The result was that the young man, finding the drawing-room unoccupied, was just crossing toward the blue velvet curtains, intending to wait in the library until the returning servant should advise him of the whereabouts of his mistress, when he was stopped by suddenly hearing a voice—her voice—crying (and laughing at the same time)—
“Kisses barred! Kisses barred!”
It may be understood that had Mrs. Rosscott known that anyone was within hearing she certainly would never have made any such speech, and it may be further understood that, had whoever was with her, also mistrusted the close propinquity of another man, he would never have replied (as he did reply):
“Certainly,” the same being spoken in a most calm and careless tone.
Jack, the eavesdropper, stood transfixed at the voices and speeches, and forgot every other consideration in the overwhelming sickness of soul which overcame him that instant. All his other soul-sicknesses were trifles compared to this one, and the world—his world—their world—seemed to revolve and whirl and turn upside down, as he steadied himself against a spindle-legged cabinet and felt its spindle-legs trembling in sympathy with his own.
“Darling,” said Holloway, a second or two later (and this time his voice was not calm and careless, but deep and impassioned), “the letter was very sweet, and if you knew how I longed to take the tired little girl to my bosom and comfort her troubles, and replace them by joys!”
“Will that day ever come, do you think?” Mrs.
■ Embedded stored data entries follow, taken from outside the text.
-- ==== Sys2Proof/Machine/Group.lean ====
section
/-! DEFINITION. The end of a context, groups, forking and thread numbers (OP 0x1B; R253, R254, R258 to R264). -/

namespace Sys2Proof.Machine

/-- A context that holds no thread: its registers stay as they were (R123), its views are retired, and it is in no launch, group or gang. It holds
no caps (R144). -/
def Ctx.emptied (c : Ctx) : Ctx :=
  { c with
    life := .free, launch := 0, code := Code.none, replay := [], views := .replicate 16 none, streams := .replicate 8 none, vq := [],
    convoyHead := 0, convoyCount := 0, convoyLeft := 0, slotted := 0, order := [], took := false, latch := none, reverted := false, scan := none, blocks := none, xq := [],
    xfail := [], wait := none, late := none, record := 0, groups := [], arrived := none, gang := none, parent := 0, children := [],
    exited := [], splice := [], passBreak := false, stepping := false, debugReq := 0, matched := 0, drafts := [], deficit := 0, raises := [], matErr := none }

namespace State

/-! ### Groups -/

/-- The members of a group of a partition (R260). A thread whose image is saved remains a member that has not arrived
(R444, R261); it is listed under a number beyond the contexts'. -/
def groupMembers (s : State) (part g : Nat) : List Nat :=
  ((s.agents.filter fun (f, c) => s.partOf f = part && c.groups.contains g).map (·.1)) ++
  ((s.away.filter fun a => a.part = part && a.groups.contains g).map fun a => 65536 + a.flat)

/-- Completion of an episode (R261): when a member has arrived and every current member has, each member's `gbar`
completes. -/
def settleGroup (s : State) (part g : Nat) : State :=
  let ms := s.groupMembers part g
  if !ms.isEmpty && ms.all fun m => (s.ctx m).arrived = some g then
    ms.foldl (fun s m => s.modCtx m fun c => { c with arrived := none }.retire (c.pc + 4)) s
  else s

/-- A context leaves a group. -/
def leaveGroup (s : State) (f g : Nat) : State :=
  (s.modCtx f fun c => { c with groups := c.groups.erase g }).settleGroup (s.partOf f) g

/-! ### The end of a context -/

/-- Every bound stream of a context is unbound (R123 step 3). -/
def unbindAll (s : State) (f : Nat) : State :=
  (List.range 8).foldl (fun s q =>
    match s.streamReg f q with
    | some r => s.unbind r q
    | none => s) s

/-- The jobs of a thread that ends are no longer any context's. -/
def disown (s : State) (f : Nat) : State :=
  { s with
    jobs := s.jobs.map fun j => if j.by' = some f then { j with by' := none } else j
    appended := s.appended.map fun a => if a.by' = some f then { a with by' := none } else a }

/-- A context becomes free (R254): it leaves every group and its gang, and holds no thread. -/
def freeContext (s : State) (f : Nat) : State :=
  let s1 := (s.ctx f).groups.foldl (fun s g => s.leaveGroup f g) ((s.unbindAll f).disown f)
  s1.modCtx f Ctx.emptied

/-- A thread or core program ends with an exit code (R123): its launch keeps the largest code, and its parent learns of
it (R264). -/
def endThread (s : State) (f code : Nat) : State :=
  let c := s.ctx f
  let s1 :=
    match s.launchOf c.launch with
    | some l => s.setLaunch c.launch { l with exit := max l.exit code, ended := l.ended ++ [millOf f] }
    | none => s
  let s2 :=
    if c.parent = 0 || 65536 ≤ c.parent then s1 else s1.modCtx (c.parent - 1) fun p => { p with exited := p.exited ++ [f + 1] }
  (s2.modCtx f fun c => { c with exitCode := code }).freeContext f

end State

/-! ### Groups -/

/-- `gjoin sd, sa`. -/
def execGjoin (d a : BitVec 5) (s : State) : Out :=
  .next (s.threadCertain [d.toNat, a.toNat] fun f c s =>
    let g := (c.s a.toNat).toNat
    if 256 ≤ g || c.groups.contains g || 4 ≤ c.groups.length then s.trapHere f .operand
    else
      let n := (s.groupMembers (s.partOf f) g).length + 1
      s.setCtx f (({ c with groups := c.groups ++ [g] }.setS d.toNat (BitVec.ofNat 64 n)).retire (c.pc + 4)))

/-- `gleave sa`. -/
def execGleave (a : BitVec 5) (s : State) : Out :=
  .next (s.threadCertain [a.toNat] fun f c s =>
    let g := (c.s a.toNat).toNat
    if 256 ≤ g || !c.groups.contains g then s.trapHere f .operand
    else (s.leaveGroup f g).modCtx f fun c => c.retire (c.pc + 4))

/-- `gsize sd, sa`. -/
def execGsize (d a : BitVec 5) (s : State) : Out :=
  .next (s.threadOnly [d.toNat, a.toNat] fun f c s =>
    let g := (c.s a.toNat).toNat
    if 256 ≤ g then s.trapHere f .operand
    else
      s.setCtx f ((c.setS d.toNat (BitVec.ofNat 64 (s.groupMembers (s.partOf f) g).length)).retire (c.pc + 4)))

/-- `gbar sa` (R261, R262): the arrival is a release, and the `gbar` completes with its episode. -/
def execGbar (a : BitVec 5) (s : State) : Out :=
  .next (s.threadCertain [a.toNat] fun f c s =>
    let g := (c.s a.toNat).toNat
    if 256 ≤ g || !c.groups.contains g then s.trapHere f .operand
    else if !s.released f then s.stall f .release
    else (s.setCtx f { c with arrived := some g, wait := some .gbar }).settleGroup (s.partOf f) g)

/-! ### Threads -/

/-- `tid sd` (R259). -/
def execTid (d : BitVec 5) (s : State) : Out :=
  .next (s.threadOnly [d.toNat] fun f c s => s.setCtx f ((c.setS d.toNat (BitVec.ofNat 64 f)).retire (c.pc + 4)))

/-- `yield`: the context's turn at the arbiter ends (R259, R274). -/
def execYield (s : State) : Out :=
  .next (s.threadOnly [] fun f c s =>
    let s1 := s.setCtx f ({ c with deficit := 0 }.retire (c.pc + 4))
    if (s.mill (millOf f)).pointer = f % 16 then
      s1.modMill (millOf f) fun m => { m with pointer := (f + 1) % 16, fresh := true }
    else s1)

/-! ### Forking -/

/-- The lowest-numbered free context of a mill (R263). -/
def State.freeIn (s : State) (m : Nat) : Option Nat := (millContexts m).find? fun g => (s.ctx g).life = .free

/-- The child of a `forkl` (R263). -/
def forkChild (f : Nat) (c old : Ctx) (d pc : Nat) : Ctx :=
  { Ctx.reset with
    life := .running, sregs := (c.setS d 0).sregs, pc := pc, launch := c.launch, code := c.code, frm := c.frm,
    vtype := c.vtype, vlmax := c.vlmax, vcarry := c.vcarry, vfoldop := c.vfoldop, vtag := c.vtag, pinned := c.pinned,
    pincap := if c.pinned then c.pincap - 1 else c.pincap, cap := old.cap, detm := c.detm, share := c.share / 2,
    rngkey0 := c.rngkey0, rngkey1 := c.rngkey1, tileen := c.tileen, launchid := c.launchid, lindex := c.lindex,
    views := c.views, splice := c.splice, parent := f + 1 }

/-- `forkl sd, sa` (R263). -/
def execForkl (d a : BitVec 5) (s : State) : Out :=
  .next (s.threadCertain [d.toNat, a.toNat] fun f c s =>
    let pc := (c.s a.toNat).toNat
    let failed := s.setCtx f ((c.setS d.toNat 0).retire (c.pc + 4))
    if pc % 4 ≠ 0 then s.trapHere f (.align pc)
    else if c.share = 1 || (c.pinned && c.pincap = 0) then failed
    else
      match s.freeIn (millOf f) with
      | none => failed
      | some k =>
        if !s.released f then s.stall f .release
        else
          let child := forkChild f c (s.ctx k) d.toNat pc
          let c1 : Ctx :=
            { c with
              share := c.share - c.share / 2, pincap := if c.pinned then c.pincap - 1 else c.pincap,
              children := c.children ++ [(k + 1, c.share / 2)] }
          (s.setCtx k child).setCtx f ((c1.setS d.toNat (BitVec.ofNat 64 (k + 1))).retire (c.pc + 4)))

/-- An ended child joined (R264): its weight, and in pinned mode one PINCAP, come back. -/
def joinChild (c : Ctx) (h w : Nat) : Ctx :=
  { c with
    share := c.share + w, pincap := if c.pinned then c.pincap + 1 else c.pincap,
    children := c.children.erase (h, w), exited := c.exited.erase h }

/-- `joinl sa` (R264). -/
def execJoinl (a : BitVec 5) (s : State) : Out :=
  .next (s.threadCertain [a.toNat] fun f c s =>
    let h := (c.s a.toNat).toNat
    if h = 0 then
      if c.parent = 0 || 65536 ≤ c.parent || !c.children.isEmpty then s.trapHere f .operand
      else if !s.released f then s.stall f .release
      else
        match c.xfail with
        | x :: rest => (s.setCtx f { c with xfail := rest }).trapHere f (.access x.addr)
        | [] => (s.setCtx f (c.retire c.pc)).endThread f 0
    else
      match c.children.find? fun e => e.1 = h with
      | none => s.trapHere f .operand
      | some (_, w) =>
        if c.exited.contains h then s.setCtx f ((joinChild c h w).retire (c.pc + 4)) else s.stall f (.joinl h))

end Sys2Proof.Machine
end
Rosscott answered, in low tones, which nevertheless were most painfully clear and distinct in the next room.
“It must,” Holloway replied, “just as surely as that I hold this dear little hand—”
But Jack never knew more. He had heard enough—more than enough. Four thousand times too much. He turned and went out of the rooms, back down the stairs and out of the door, closed it noiselessly behind him, and found himself in a world which, although bright and sunny to all the rest of mankind, had turned dark, lonely, and cheerless to him.
At first he hardly knew what to do with himself, he was so altogether used up by the discovery just made. He drifted up and down some unknown streets for an hour or two—or stood still on corners—he never was very sure which. And then at last he went downtown and took a drink in a half-dazed way; and because it was quite two months since his last indulgence, its suggestion was potent.
The pity—or rather, the apparent pity—of what followed!
Burnett was Sundaying at the ancestral castle; and Burnett wasn’t the warning sort, anyhow. He was always tow and pitch for any species of flame. So his absence counted for nothing in the crisis.
And what ensued was a crisis—a crisis with a vengeance.